**SUPPLIED ENTRIES**.
——

/-! ## What a command can do to a state -/

/-- The outcomes of a command, one by one (R33): its meaning's effect, or, for a parser command, one of the two illegal ones. -/
inductive CommandEffect (c : Config) (s : State) : Instr → State → Prop where
  | nop : CommandEffect c s .nop s
  | crcInit : CommandEffect c s .crcInit (s.setAcc c.crcInit)
  | crcByte (b : Byte) : CommandEffect c s (.crcByte b) (s.setAcc (crcUpdate c s.acc b))
  | crcCheck (c0 c1 : Byte) : CommandEffect c s (.crcCheck c0 c1)
      { s with rxCrc := wireValue c c0 c1, crcOk := crcMatches c s.acc (wireValue c c0 c1), crcValid := true }
  | stDecode (es : Byte) (hc : c.parserPresent = true) : CommandEffect c s (.stDecode es)
      { s with es := es, stPass := stPassCheck es, stValid := true }
  | taLoad (a : Half) (hc : c.parserPresent = true) : CommandEffect c s (.taLoad a)
      { s with expAddr := a, expValid := true, addrOk := false, addrValid := false }
  | taCheck (ta1 ta2 : Byte) (hc : c.parserPresent = true) (hexp : s.expValid = true) :
      CommandEffect c s (.taCheck ta1 ta2) (s.checkEcho (echoAddress ta1 ta2))
  | flagsClear : CommandEffect c s .flagsClear
      { s with crcOk := false, crcValid := false, stPass := false, stValid := false, addrOk := false, addrValid := false }
  | sreset : CommandEffect c s .sreset (s.resetBlock c)
  /-- R150 condition 5. -/
  | parserAbsent (i : Instr) (hi : i.isParser = true) (hc : c.parserPresent = false) :
      CommandEffect c s i { s with ill := true }
  /-- R150 condition 6. -/
  | noExpectedAddress (ta1 ta2 : Byte) (hc : c.parserPresent = true) (hexp : s.expValid = false) :
      CommandEffect c s (.taCheck ta1 ta2) { s with ill := true }

/-- Every command that answers a next state has one of these effects. -/
theorem commandEffect_of_execIn {c : Config} {i : Instr} {s t : State} (h : execIn c i s = .next t) :
    CommandEffect c s i t := by
  cases i with
  | nop => cases h; exact .nop
  | crcInit => cases h; exact .crcInit
  | crcByte b => cases h; exact .crcByte b
  | crcCheck c0 c1 => cases h; exact .crcCheck c0 c1
  | flagsClear => cases h; exact .flagsClear
  | sreset => cases h; exact .sreset
  | stDecode es =>
    obtain ⟨hc, h⟩ | ⟨hc, rfl⟩ := ifParser_next.mp h
    · cases h; exact .stDecode es hc
    · exact .parserAbsent _ rfl hc
  | taLoad a =>
    obtain ⟨hc, h⟩ | ⟨hc, rfl⟩ := ifParser_next.mp h
    · cases h; exact .taLoad a hc
    · exact .parserAbsent _ rfl hc
  | taCheck ta1 ta2 =>
    obtain ⟨hc, h⟩ | ⟨hc, rfl⟩ := ifParser_next.mp h
    · cases hexp : s.expValid with
      | true => rw [hexp] at h; cases h; exact .taCheck ta1 ta2 hc hexp
      | false => rw [hexp] at h; cases h; exact .noExpectedAddress ta1 ta2 hc hexp
    · exact .parserAbsent _ rfl hc

/-- Settles O48: the effects one by one; for each, the columns of R33 and R25 that do not name the command read a field that
its effect leaves alone. -/
theorem onlyNamedCommandsWriteAField : Obligations.OnlyNamedCommandsWriteAField := by
  refine ⟨fun w e s h => issueWith_error h s, fun i s t h => ?_⟩
  rw [exec_eq_execIn] at h
  cases commandEffect_of_execIn h with
  | nop | crcInit | crcByte | crcCheck | stDecode | taLoad | flagsClear | sreset => simp [Instr.mnemonic]
  | taCheck _ _ _ hexp | noExpectedAddress _ _ _ hexp => simp [Instr.mnemonic, hexp]
  | parserAbsent _ _ hc => cases hc

/-! ## What every step keeps -/

/-- This hardware's step is the configured one at `Config.hw`. -/
theorem step_eq_stepIn (s : State) : step s = stepIn Config.hw s := by
  have hexec : exec = execIn Config.hw := funext fun i => funext fun s => exec_eq_execIn i s
  rw [step, stepIn, hexec]

/-- A property of the block that reset, an illegal command and every command keep is kept by every step: reads, and steps with
no event, do not touch the block. -/
theorem stepIn_keeps {c : Config} {P : Block → Prop} (hreset : P (Block.reset c))
    (hill : ∀ b : Block, P b → P { b with ill := true })
    (hexec : ∀ (i : Instr) (s t : State), P s.toBlock → execIn c i s = .next t → P t.toBlock)
    {s t : State} (hs : P s.toBlock) (h : stepIn c s = .next t) : P t.toBlock := by
  cases hin : s.inputs with
  | nil =>
    cases (stepWith_nil c (execIn c) hin).symm.trans h
    exact hs
  | cons e rest =>
    replace h := (stepWith_cons c (execIn c) hin).symm.trans h
    cases e with
    | command w =>
      cases hw : decode w with
      | ok i => exact hexec i { s with inputs := rest } t hs ((issueWith_ok hw _).symm.trans h)
      | error e =>
        cases (issueWith_error (run := execIn c) hw { s with inputs := rest }).symm.trans h
        exact hill s.toBlock hs
    | read a => cases h; exact hs
    | powerOnReset => cases h; exact hreset

/-- A property of states that every step keeps holds at the end of every run that starts with it. -/
theorem run_keeps {P : State → Prop} (hstep : ∀ s t : State, P s → step s = .next t → P t) (n : Nat) {s t : State}
    (hs : P s) (h : run n s = .next t) : P t := by
  induction n generalizing s with
  | zero => cases h; exact hs
  | succ n ih =>
    cases hu : step s with
    | next u => exact ih (hstep s u hs hu) ((run_succ_of_step hu n).symm.trans h)
    | fault r => cases r
    | refused r => simp [run, hu] at h

/-! ### The verdict flags (R34) -/

theorem reset_coherent (c : Config) : (Block.reset c).Coherent := ⟨nofun, nofun, nofun, nofun⟩

/-- Every command keeps R34: one that sets a verdict sets its VALID flag, TA.CHECK runs only while an address is held, and
TA.LOAD drops the echo verdict. -/
theorem execIn_keeps_coherent {c : Config} {i : Instr} {s t : State} (hs : s.toBlock.Coherent)
    (h : execIn c i s = .next t) : t.toBlock.Coherent := by
  obtain ⟨hcrc, hst, haddr, hecho⟩ := hs
  cases commandEffect_of_execIn h with
  | nop | parserAbsent | noExpectedAddress => exact ⟨hcrc, hst, haddr, hecho⟩
  | crcInit | crcByte => exact ⟨nofun, hst, haddr, hecho⟩
  | crcCheck => exact ⟨fun _ => rfl, hst, haddr, hecho⟩
  | stDecode => exact ⟨hcrc, fun _ => rfl, haddr, hecho⟩
  | taLoad => exact ⟨hcrc, hst, nofun, nofun⟩
  | taCheck _ _ _ hexp => exact ⟨hcrc, hst, fun _ => rfl, fun _ => hexp⟩
  | flagsClear => exact ⟨nofun, nofun, nofun, nofun⟩
  | sreset => exact reset_coherent c

theorem stepIn_keeps_coherent {c : Config} {s t : State} (hs : s.toBlock.Coherent) (h : stepIn c s = .next t) :
    t.toBlock.Coherent :=
  stepIn_keeps (P := Block.Coherent) (reset_coherent c) (fun _ hb => hb) (fun _ _ _ => execIn_keeps_coherent) hs h

theorem step_keeps_coherent (s t : State) (hs : s.toBlock.Coherent) (h : step s = .next t) : t.toBlock.Coherent :=
  stepIn_keeps_coherent hs ((step_eq_stepIn s).symm.trans h)

/-- Settles O44: the step lemma in any configuration, and an induction over runs from the coherent reset state. -/
theorem everyStepKeepsVerdictsCoherent : Obligations.EveryStepKeepsVerdictsCoherent :=
  ⟨step_keeps_coherent, fun _ _ _ => stepIn_keeps_coherent,
    fun _ n _ h => run_keeps (P := fun s => s.toBlock.Coherent) step_keeps_coherent n (reset_coherent Config.hw) h⟩

/-! ### The block without the parser (R31) -/

theorem reset_parserClear (c : Config) : (Block.reset c).ParserClear := ⟨rfl, rfl, rfl, rfl, rfl, rfl, rfl, rfl⟩

/-- Settles O45: every flag and every parser register resets to 0. -/
theorem resetSatisfiesTheInvariants : Obligations.ResetSatisfiesTheInvariants :=
  ⟨reset_coherent Config.hw, fun c => ⟨reset_coherent c, reset_parserClear c⟩⟩

/-- Without the parser no command writes the parser's fields but FLAGS.CLEAR and SRESET, which clear them. -/
theorem execIn_keeps_parserClear {c : Config} (hc : c.parserPresent = false) {i : Instr} {s t : State}
    (hs : s.toBlock.ParserClear) (h : execIn c i s = .next t) : t.toBlock.ParserClear := by
  have hpresent : ¬ c.parserPresent = true := by simp [hc]
  cases commandEffect_of_execIn h with
  | nop | crcInit | crcByte | crcCheck | parserAbsent => exact hs
  | stDecode _ hp | taLoad _ hp | taCheck _ _ hp | noExpectedAddress _ _ hp => exact absurd hp hpresent
  | flagsClear =>
    obtain ⟨-, -, -, -, hregs⟩ := hs
    exact ⟨rfl, rfl, rfl, rfl, hregs⟩
  | sreset => exact reset_parserClear c

/-- Bits 2 to 6 of STATUS are the parser's flags (R25), so they read 0 in a block that holds nothing of the parser. -/
theorem status_read_of_parserClear (c : Config) {b : Block} (h : b.ParserClear) (k : Nat) (hlo : 2 ≤ k) (hhi : k ≤ 6) :
    (regRead c b 2).getLsbD k = false := by
  obtain ⟨hpass, hst, hok, haddr, hexp, -⟩ := h
  obtain ⟨-, -, h2, h3, h4, h5, h6, -⟩ := statusBitLayout b
  have hread : (regRead c b 2).getLsbD k = b.status.getLsbD k := by
    change (b.status.setWidth 16).getLsbD k = _
    rw [BitVec.getLsbD_setWidth, decide_eq_true (by omega), Bool.true_and]
  rw [hread]
  match k with
  | 2 => exact h2.trans hpass
  | 3 => exact h3.trans hst
  | 4 => exact h4.trans hok
  | 5 => exact h5.trans haddr
  | 6 => exact h6.trans hexp

/-- Settles O46: the step keeps the parser's fields clear, and the reads show no more than them. -/
theorem parserAbsentStaysClear : Obligations.ParserAbsentStaysClear := by
  intro c s t hc hs h
  have ht : t.toBlock.ParserClear :=
    stepIn_keeps (P := Block.ParserClear) (reset_parserClear c) (fun _ hb => hb)
      (fun _ _ _ => execIn_keeps_parserClear hc) hs h
  exact ⟨ht, parserView_absent hc _, parserView_absent hc _, parserView_absent hc _, status_read_of_parserClear c ht⟩

end Sys2Proof.Machine

/-! Memory, ports and ordering (spec/20_memory.md): events are consumed one by one (R56, R60), a command is atomic and the next
read sees what it left (R55, R57), and repeating a word is harmless except for CRC.BYTE (R63). -/

namespace Sys2Proof

/-! ## A word that decodes is its command's own word -/

/-- What the opcode map accepts, it accepts for that command's operation code and operand bytes (R71, R72). -/
theorem decodeOp_ok {op : BitVec 4} {d1 d0 : Byte} {i : Instr} (h : decodeOp op d1 d0 = .ok i) :
    op = i.op ∧ d1 = i.operandBytes.1 ∧ d0 = i.operandBytes.2 := by
  unfold decodeOp at h
  split at h
  case h_1 hn | h_2 hn | h_8 hn | h_9 hn =>
    obtain ⟨rfl, rfl, rfl⟩ := formNone_ok.mp h
    exact ⟨BitVec.eq_of_toNat_eq hn, rfl, rfl⟩
  case h_3 hn | h_5 hn =>
    obtain ⟨rfl, rfl⟩ := formImm8_ok.mp h
    exact ⟨BitVec.eq_of_toNat_eq hn, rfl, rfl⟩
  case h_4 hn | h_7 hn =>
    cases h
    exact ⟨BitVec.eq_of_toNat_eq hn, rfl, rfl⟩
  case h_6 hn =>
    cases h
    exact ⟨BitVec.eq_of_toNat_eq hn, BitVec.extractLsb'_append_eq_left.symm, BitVec.extractLsb'_append_eq_right.symm⟩
  case h_10 => cases h

/-- The decoder takes a command from that command's own word only (R70, R72). -/
theorem encode_of_decode {w : CmdWord} {i : Instr} (h : decode w = .ok i) : encode i = w := by
  unfold decode at h
  split at h
  next hrsv =>
    obtain ⟨hop, hd1, hd0⟩ := decodeOp_ok h
    rw [encode, ← hop, ← hd1, ← hd0, ← hrsv, packWord_fields]
  next => cases h

end Sys2Proof

namespace Sys2Proof.Machine

/-! ## What a presented word can do -/

/-- A parser command that completes where the parser is completes where it is not, too (R151). -/
theorem ifParser_completes (c : Config) (t s : State) : ∃ u, ifParser c (.next t) s = .next u := by
  cases hc : c.parserPresent with
  | true => exact ⟨t, ifParser_present hc _ s⟩
  | false => exact ⟨_, ifParser_absent hc _ s⟩

/-- Every command completes (R154). -/
theorem execIn_completes (c : Config) (i : Instr) (s : State) : ∃ t, execIn c i s = .next t := by
  cases i with
  | nop | crcInit | crcByte | crcCheck | flagsClear | sreset => exact ⟨_, rfl⟩
  | stDecode | taLoad => exact ifParser_completes c _ s
  | taCheck ta1 ta2 =>
    rw [execIn, taCheckIn_cases]
    split <;> exact ⟨_, rfl⟩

——

**WHAT YOU ARE ASKED TO DO**. Reproduce the records above exactly, from the first line through the line containing "s (.taLoad a)", and output nothing else.

**WRITTEN SOLUTION**.
/-! ## What a command can do to a state -/

/-- The outcomes of a command, one by one (R33): its meaning's effect, or, for a parser command, one of the two illegal ones. -/
inductive CommandEffect (c : Config) (s : State) : Instr → State → Prop where
  | nop : CommandEffect c s .nop s
  | crcInit : CommandEffect c s .crcInit (s.setAcc c.crcInit)
  | crcByte (b : Byte) : CommandEffect c s (.crcByte b) (s.setAcc (crcUpdate c s.acc b))
  | crcCheck (c0 c1 : Byte) : CommandEffect c s (.crcCheck c0 c1)
      { s with rxCrc := wireValue c c0 c1, crcOk := crcMatches c s.acc (wireValue c c0 c1), crcValid := true }
  | stDecode (es : Byte) (hc : c.parserPresent = true) : CommandEffect c s (.stDecode es)
      { s with es := es, stPass := stPassCheck es, stValid := true }
  | taLoad (a : Half) (hc : c.parserPresent = true) : CommandEffect c s (.taLoad a)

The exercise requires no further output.